论文标题
生存模式的变化:使用深度学习的非管理数据集成
Survive the Schema Changes: Integration of Unmanaged Data Using Deep Learning
论文作者
论文摘要
数据是AI时代的国王。但是,数据集成通常是一项艰巨的任务,很难自动化。模式变化是自动化端到端数据集成过程的重要障碍。尽管存在诸如查询发现和架构修改语言之类的机制来解决问题,但这些方法只能与数据库保持架构维护的假设合作。但是,我们观察到异质数据和开放数据的多样化模式变化,其中大多数没有架构定义。在这项工作中,我们建议使用深度学习来自动处理模式变化,并自动注入训练数据的扰动,以使模型可靠地对模式变化。我们的实验结果表明,我们提出的方法对两个现实世界数据集成方案有效:冠状病毒数据集成和机器日志集成。

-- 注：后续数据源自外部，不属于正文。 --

-- ==== Sys2Proof/Proofs/CounterIncrement.lean ====
section
/-! The increment of a counter: the table of R116 row by row, the stop of R117, and what an increment leaves
of the state in the terms of the row it takes. -/

namespace Sys2Proof.Machine

/-! ### The rows of the table -/

section
variable {mode : CounterMode} {c : Counter}

/-- Away from 32767, 65534 and the top an increment sets no mark (R116). -/
theorem countUp_plain (below : c.value < 65534) (notHalf : c.value ≠ 32767) :
    countUp mode c = ({ c with value := c.value + 1 }, none) := by
  have notTop : c.value ≠ 65535 := by omega
  have notFull : c.value + 1 ≠ 65535 := by omega
  have notMiddle : c.value + 1 ≠ 32768 := by omega
  simp only [countUp, Config.counterTop, if_neg notTop, if_neg notFull, if_neg notMiddle]

/-- The increment that reaches 32768 sets the half mark (R116). -/
theorem countUp_half (h : c.value = 32767) :
    countUp mode c = ({ c with value := 32768, half := true }, some .half) := by
  simp [countUp, Config.counterTop, h]

/-- The increment that reaches 65535 sets the full mark (R116). -/
theorem countUp_full (h : c.value = 65534) :
    countUp mode c = ({ c with value := 65535, full := true }, some .full) := by
  simp [countUp, Config.counterTop, h]

/-- At the top the wrap clears the half mark, set or not, and sets the full mark (R116). -/
theorem countUp_wrap (h : c.value = 65535) : countUp .wrap c = (⟨0, false, true⟩, some .full) :=
  if_pos h

/-- At the top a counter in stop mode stays as it is (R117). -/
theorem countUp_stop (h : c.value = 65535) : countUp .stop c = (c, none) :=
  if_pos h

end

/-! ### The state after an increment -/

section
variable {s : State} {i : CounterIx} {x : Counter} {mark : Option AttentionMark}

/-- The notices of an increment are those of the mark it sets, while the enable is on (R119). -/
theorem countNotices_of_countUp (h : countUp s.bank.mode (s.counter i) = (x, mark)) :
    countNotices s i =
      if s.bank.noticeEnable then mark.toList.map (Notice.counter i) else [] := by
  cases mark with
  | none => simp [countNotices, h]
  | some m => simp [countNotices, h]

/-- An increment writes the counter of its row of the table and hands the notice of that row's mark; no
other counter and no other part changes. -/
theorem increment_of_countUp (h : countUp s.bank.mode (s.counter i) = (x, mark)) :
    increment i s =
      { s with
        bank := { s.bank with counters := s.bank.counters.set i.val x }
        notices := handAll
          (if s.bank.noticeEnable then mark.toList.map (Notice.counter i) else []) s.notices } := by
  rw [increment_eq, countNotices_of_countUp h, h]
  rfl

/-- Writing back a counter what it holds changes nothing. -/
theorem State.setCounter_same : s.setCounter i (s.counter i) = s := by
  simp [State.setCounter, State.counter]

/-- An increment that neither moves its counter nor sets a mark leaves the state as it is. -/
theorem increment_eq_self (h : countUp s.bank.mode (s.counter i) = (s.counter i, none)) :
    increment i s = s := by
  have noNotice : countNotices s i = [] := by simp [countNotices_of_countUp h]
  rw [increment_eq, h, noNotice, handAll_nil, State.setCounter_same]
  rfl

end

/-! ### The statement -/

/-- Settles O7: each row of the table is a case of `countUp`, and an increment carries it to the state. -/
theorem counterIncrement : Obligations.CounterIncrement := by
  intro i s
  refine ⟨fun low => ?low, fun middle => ?half, fun above below => ?high, fun last => ?full,
    fun top wraps => ?wrap, fun top stops => ?stop⟩
  case low => exact increment_of_countUp (countUp_plain (by omega) (by omega))
  case half => exact increment_of_countUp (countUp_half middle)
  case high => exact increment_of_countUp (countUp_plain (by omega) (by omega))
  case full => exact increment_of_countUp (countUp_full last)
  case wrap => exact increment_of_countUp (wraps ▸ countUp_wrap top)
  case stop => exact increment_eq_self (stops ▸ countUp_stop top)

end Sys2Proof.Machine
end

section
/-! The candidates of a beat and their walk order (R88, R89, R91): the chain of parents that the gate follows
ends, the order holds every candidate once, and a district is decided at one place of it. -/

namespace Sys2Proof.Machine

variable {s : State} {d e p : DistrictNo} {f : FeedNo} {g : GroupNo}

/-! ### Synchronized groups -/

/-- A district is in a synchronized group where its record names one (R86). -/
theorem syncGroup_eq_some : syncGroup s (s.district d) = some g ↔
    (s.district d).config.group = some g ∧ s.groupMode g = .synchronized := by
  unfold syncGroup
  split
  · next g' h =>
    simp only [h, Option.some.injEq]
    constructor
    · intro hs
      split at hs
      · next hm => cases hs; exact ⟨rfl, hm⟩
      · cases hs
    · rintro ⟨rfl, hm⟩; exact if_pos hm
  · next h => simp [h]

theorem inSync_iff : inSync s g d = true ↔ syncGroup s (s.district d) = some g := by
  simp [inSync, syncGroup_eq_some]

theorem onItsOwn_iff : onItsOwn s d = true ↔ syncGroup s (s.district d) = none := by
  simp [onItsOwn, List.all_eq_true, Option.eq_none_iff_forall_ne_some, ← inSync_iff]

/-! ### Candidates -/

/-- The gate of a district, where its parent's own candidacy is followed for `links` links (R89). -/
theorem candidateWithin_succ (links : Nat) : candidateWithin s (links + 1) d = true ↔
    readyToLaunch s (s.district d) = true ∧ ∀ p, (s.district d).config.parent = some p →
      parentUp (s.district p) = true ∨
        ∃ g, inSync s g d = true ∧ inSync s g p = true ∧ candidateWithin s links p = true := by
  rw [candidateWithin]
  rcases (s.district d).config.parent with _ | p
  · simp
  · simp only [inSync_iff, Bool.and_eq_true, Bool.or_eq_true, beq_iff_eq, Option.some.injEq,
      forall_eq', Option.isSome_iff_exists]
    refine and_congr_right fun _ => or_congr_right ?_
    constructor
    · rintro ⟨⟨⟨g, hg⟩, he⟩, hc⟩; exact ⟨g, hg, he ▸ hg, hc⟩
    · rintro ⟨g, hg, hp, hc⟩; exact ⟨⟨⟨g, hg⟩, hg.trans hp.symm⟩, hc⟩

/-- Past the end of the chain of parents no link changes anything (R10). -/
theorem candidateWithin_of_le {n m : Nat} (ends : parentChainEnds s n d = true) (le : n ≤ m) :
    candidateWithin s m d = candidateWithin s n d := by
  induction n generalizing m d with
  | zero => cases ends
  | succ n ih =>
    obtain ⟨m, rfl⟩ : ∃ k, m = k + 1 := ⟨m - 1, by omega⟩
    have parent : ∀ p, (s.district d).config.parent = some p →
        candidateWithin s m p = candidateWithin s n p := by
      intro p hp
      rw [parentChainEnds, hp] at ends
      exact ih ends (by omega)
    rw [Bool.eq_iff_iff, candidateWithin_succ, candidateWithin_succ]
    refine and_congr_right fun _ => forall₂_congr fun p hp => ?_
    rw [parent p hp]

/-- A candidate passes the first three conditions (R88). -/
theorem readyToLaunch_of_candidate (h : candidate s d = true) :
    readyToLaunch s (s.district d) = true :=
  ((candidateWithin_succ 23).mp h).1

theorem readyToLaunch_iff {x : District} : readyToLaunch s x = true ↔
    x.state = .ready ∧ x.holdMark = false ∧ (s.feed x.config.feed).state = .normal := by
  simp [readyToLaunch, and_assoc]

/-- A candidate is in Ready. -/
theorem ready_of_candidate (h : candidate s d = true) : (s.district d).state = .ready :=
  (readyToLaunch_iff.mp (readyToLaunch_of_candidate h)).1

/-- Settles O50: the gate looks one link up, and with the chain at its end one link fewer looks no less. -/
theorem candidateConditions : Obligations.CandidateConditions := by
  intro s d acyclic x
  have above : ∀ p, x.config.parent = some p → candidateWithin s 23 p = candidate s p := by
    intro p hp
    have ends := acyclic d
    rw [parentChainEnds, hp] at ends
    exact (candidateWithin_of_le ends (by omega)).symm
  rw [candidate, candidateWithin_succ, readyToLaunch_iff, and_assoc, and_assoc]
  refine and_congr_right fun _ => and_congr_right fun _ => and_congr_right fun _ =>
    forall₂_congr fun p hp => ?_
  rw [above p hp]
  simp only [parentUp, Bool.or_eq_true, beq_iff_eq, or_assoc, inSync, decide_eq_true_eq]
  refine or_congr_right (or_congr_right (exists_congr fun g => ?_))
  tauto

/-! ### The walk order -/

/-- The place of a district in the cyclic order that starts after the rotation pointer (R91). -/
theorem cyclicOrder_pairwise (r : DistrictNo) :
    (cyclicOrder r).Pairwise fun d e => (d - r - 1).val < (e - r - 1).val := by
  rw [cyclicOrder, List.pairwise_map]
  refine (List.pairwise_lt_finRange 24).imp fun {a b} h => ?_
  have place : ∀ k : DistrictNo, r + 1 + k - r - 1 = k := fun k => by abel
  rwa [place, place]

theorem mem_cyclicOrder (r d : DistrictNo) : d ∈ cyclicOrder r := by
  rw [cyclicOrder, List.mem_map]
  exact ⟨d - r - 1, List.mem_finRange _, by abel⟩

/-- The walk order holds the candidates whose priority is one of the fifteen (R91). -/
theorem mem_walkOrder : d ∈ walkOrder s ↔ candidate s d = true ∧
    1 ≤ (s.district d).config.priority ∧ (s.district d).config.priority ≤ 15 := by
  simp only [walkOrder, priorities, List.mem_flatMap, List.mem_range'_1, List.mem_filter,
    mem_cyclicOrder, true_and, Bool.and_eq_true, beq_iff_eq]
  constructor
  · rintro ⟨p, hp, hc, rfl⟩; exact ⟨hc, by omega⟩
  · rintro ⟨hc, hp⟩; exact ⟨_, by omega, hc, rfl⟩

/-- The walk order goes by priority, and within one priority by the cyclic order (R91). -/
theorem walkOrder_pairwise (s : State) : (walkOrder s).Pairwise fun d e =>
    (s.district d).config.priority < (s.district e).config.priority ∨
    ((s.district d).config.priority = (s.district e).config.priority ∧
      (d - s.rotation - 1).val < (e - s.rotation - 1).val) := by
  rw [walkOrder, List.pairwise_flatMap]
  constructor
  · intro p _
    refine List.Pairwise.imp_of_mem ?_ ((cyclicOrder_pairwise s.rotation).filter _)
    intro a b ha hb h
    simp only [List.mem_filter, Bool.and_eq_true, beq_iff_eq] at ha hb
    exact .inr ⟨ha.2.2.trans hb.2.2.symm, h⟩
  · refine (List.pairwise_lt_range' (s := 1) (n := 15)).imp fun {p q} hpq a ha b hb => ?_
    simp only [List.mem_filter, Bool.and_eq_true, beq_iff_eq] at ha hb
    exact .inl (by omega)

/-- No district stands twice in the walk order. -/
theorem walkOrder_nodup (s : State) : (walkOrder s).Nodup :=
  (walkOrder_pairwise s).imp fun {d e} h => by
    rintro rfl
    omega

theorem candidate_of_mem_walkOrder (h : d ∈ walkOrder s) : candidate s d = true :=
  (mem_walkOrder.mp h).1

/-- With every priority in its range the walk order holds every candidate. -/
theorem mem_walkOrder_of_inRange (inRange : ConfigInRange (s.district d).config) :
    d ∈ walkOrder s ↔ candidate s d = true := by
  obtain ⟨priority, _⟩ := inRange
  rw [mem_walkOrder]
  exact and_iff_left priority

/-- Settles O51. -/
theorem Laws.walkOrder : Obligations.WalkOrder := fun s inRange =>
  ⟨fun d => mem_walkOrder_of_inRange (inRange d), walkOrder_pairwise s⟩

end Sys2Proof.Machine
end

section
/-! The walk of a beat as a sequence of decisions (R90 to R97): each visit is a decision that is read off the
working values alone, launches some districts and fails on some feeds, and the working values at a place of
the walk follow from the launches decided before it. -/

namespace Sys2Proof.Machine

variable {s : State} {d e : DistrictNo} {f : FeedNo} {g : GroupNo} {w : Walk} {p : Nat}

/-! ### Lists of districts on a feed -/

/-- The districts of a list that are on feed `f`. -/
def onFeed (s : State) (f : FeedNo) (l : List DistrictNo) : List DistrictNo :=
  l.filter fun d => decide ((s.district d).config.feed = f)

/-- The effective claims of the districts of a list that are on feed `f`, together. -/
def claimsOn (s : State) (f : FeedNo) (l : List DistrictNo) : Nat := ((onFeed s f l).map (claimOf s)).sum

theorem claimAt_eq : claimAt s d = claimOf s d := rfl

@[simp] theorem onFeed_nil : onFeed s f [] = [] := rfl

@[simp] theorem onFeed_cons (l : List DistrictNo) : onFeed s f (d :: l) =
    if (s.district d).config.feed = f then d :: onFeed s f l else onFeed s f l := by
  simp [onFeed, List.filter_cons]

@[simp] theorem onFeed_append (l m : List DistrictNo) :
    onFeed s f (l ++ m) = onFeed s f l ++ onFeed s f m := List.filter_append ..

@[simp] theorem claimsOn_nil : claimsOn s f [] = 0 := rfl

Data is the king in the age of AI. However data integration is often a laborious task that is hard to automate. Schema change is one significant obstacle to the automation of the end-to-end data integration process. Although there exist mechanisms such as query discovery and schema modification language to handle the problem, these approaches can only work with the assumption that the schema is maintained by a database. However, we observe diversified schema changes in heterogeneous data and open data, most of which has no schema defined. In this work, we propose to use deep learning to automatically deal with schema changes through a super cell representation and automatic injection of perturbations to the training data to make the model robust to schema changes. Our experimental results demonstrate that our proposed approach is effective for two real-world data integration scenarios: coronavirus data integration, and machine log integration.